/-- A node descriptor with its region table (R16, R17). -/
structure NodeDesc where
  code : Word
  xsEntry : Nat
  asEntry : Nat
  me : RingDesc
  ch0 : RingDesc
  ch1 : RingDesc
  vregs : Nat
  banks : Nat
  parts : BitVec 4
  regions : List Region
  dlpol : Nat
  rowBudget : Nat
  dloff : Nat
  stages : Nat
  cps : Nat
  tapImg : Nat
  ntaps : Nat
  deriving DecidableEq, Repr

/-- A descriptor with every field zero but those that may not be. -/
def NodeDesc.blank : NodeDesc :=
  { code := 0, xsEntry := 0, asEntry := 0, me := ⟨0, 4, 0, 0⟩, ch0 := ⟨0, 4, 0, 0⟩, ch1 := ⟨0, 4, 0, 0⟩, vregs := 1, banks := 0,
    parts := 1, regions := [], dlpol := 0, rowBudget := 0, dloff := 0, stages := 1, cps := 1, tapImg := 0, ntaps := 0 }

/-- The shadow launch bank of a core (R62). -/
structure LaunchBank where
  valid : Bool
  resume : Bool
  node : BitVec 16
  graph : BitVec 32
  inst : BitVec 24
  pd : BitVec 12
  stage : BitVec 8
  slot : BitVec 8
  width : BitVec 8
  rowSrc : Word
  rowCount : Nat
  nstages : BitVec 8
  rowFirst : Nat
  desc : Word
  saveAddr : Word
  deriving DecidableEq, Repr

/-- A shadow bank at reset (R62). -/
def LaunchBank.empty : LaunchBank :=
  { valid := false, resume := false, node := 0, graph := 0, inst := 0, pd := 0, stage := 0, slot := 0, width := 0, rowSrc := 0,
    rowCount := 0, nstages := 0, rowFirst := 0, desc := 0, saveAddr := 0 }

/-- The row group that runs on a core: its bank, its node's descriptor and tap sites, where its rows lie, and the RLENs that its token
walk read at swap-in (R21, R62, R313). -/
structure Run where
  bank : LaunchBank
  desc : NodeDesc
  taps : List TapSite
  rowBase : Nat
  lens : List Nat
  deriving DecidableEq, Repr

/-- Why a row group stands still (R356, R359, R360). -/
inductive HaltKind where
  | preempt | yield
  deriving DecidableEq, Repr

/-- Handler mode (R343): the return point. -/
structure Handler where
  ret : BitVec 32
  deriving DecidableEq, Repr

/-- What a row group holds in its core: everything that a pre-emption saves and a RESUME restores (R357, R364). -/
structure Group where
  run : Option Run
  as_ : Seq
  xs : Seq
  v : List (Nat × Lane)
  shp : Word
  fcr : Word
  fsr : BitVec 8
  vrb : Fin 32
  trapVec : Word
  trapCause : BitVec 8
  trapInfo : Word
  budget : Nat
  win : Option Nat
  waitMax : Nat
  retired : Nat
  handler : Option Handler
  vaFree : Nat
  vbFree : Nat
  queues : Vector Queue 16
  sems : Vector Sem 64
  fifos : Vector Fifo 8
  binds : Tab (Option SemName)
  releases : List Release
  ags : Vector (Vector Word 16) 32
  asReads : List AsRead
  readNo : Nat
  slots : Tab Slot
  lastSlot : Fin 256
  me : RingState
  ch0 : RingState
  ch1 : RingState
  acc : List (Nat × AccElem)
  banks : Tab Bank
  held : Nat
  epi : Epilogue
  storeQ : List StoreEntry
  storeNo : Nat
  faultQ : List FaultRec
  faultLost : Bool
  fixedRows : List (Nat × Nat)
  trappedRows : List Nat
  sites : Vector SiteState 8
  tapTable : List TapBind
  partials : List Partial
  flagWord : BitVec 8
  lastPerf : List Eng
  fences : List Fence
  deriving DecidableEq, Repr

/-- The row-group state as swap-in without RESUME leaves it (R71 to R81, R223, R233, R241, R250, R255, R275, R313, R349). -/
def Group.fresh : Group :=
  { run := none, as_ := Seq.fresh, xs := Seq.fresh, v := [], shp := 0x82020100#64, fcr := 0, fsr := 0, vrb := 0, trapVec := 0,
    trapCause := 0, trapInfo := 0, budget := 0, win := none, waitMax := 0x01000000, retired := 0, handler := none,
    vaFree := 0, vbFree := 0, queues := Vector.replicate 16 Queue.empty, sems := Vector.replicate 64 Sem.zero,
    fifos := Vector.replicate 8 Fifo.empty, binds := [], releases := [],
    ags := Vector.replicate 32 (Vector.replicate 16 0), asReads := [], readNo := 0, slots := [], lastSlot := 255,
    me := RingState.fresh, ch0 := RingState.fresh, ch1 := RingState.fresh, acc := [], banks := [], held := 0, epi := Epilogue.reset,
    storeQ := [], storeNo := 0, faultQ := [], faultLost := false, fixedRows := [], trappedRows := [],
    sites := Vector.replicate 8 SiteState.zero, tapTable := [], partials := [], flagWord := 0, lastPerf := [], fences := [] }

Task statement | Print only these lines, please. They run from the start of the entries above to the line containing "ntaps : Nat", both ends included, and must match exactly.

Output for this exercise |
/-- A node descriptor with its region table (R16, R17). -/
structure NodeDesc where
  code : Word
  xsEntry : Nat
  asEntry : Nat
  me : RingDesc
  ch0 : RingDesc
  ch1 : RingDesc
  vregs : Nat
  banks : Nat
  parts : BitVec 4
  regions : List Region
  dlpol : Nat
  rowBudget : Nat
  dloff : Nat
  stages : Nat
  cps : Nat
  tapImg : Nat
  ntaps : Nat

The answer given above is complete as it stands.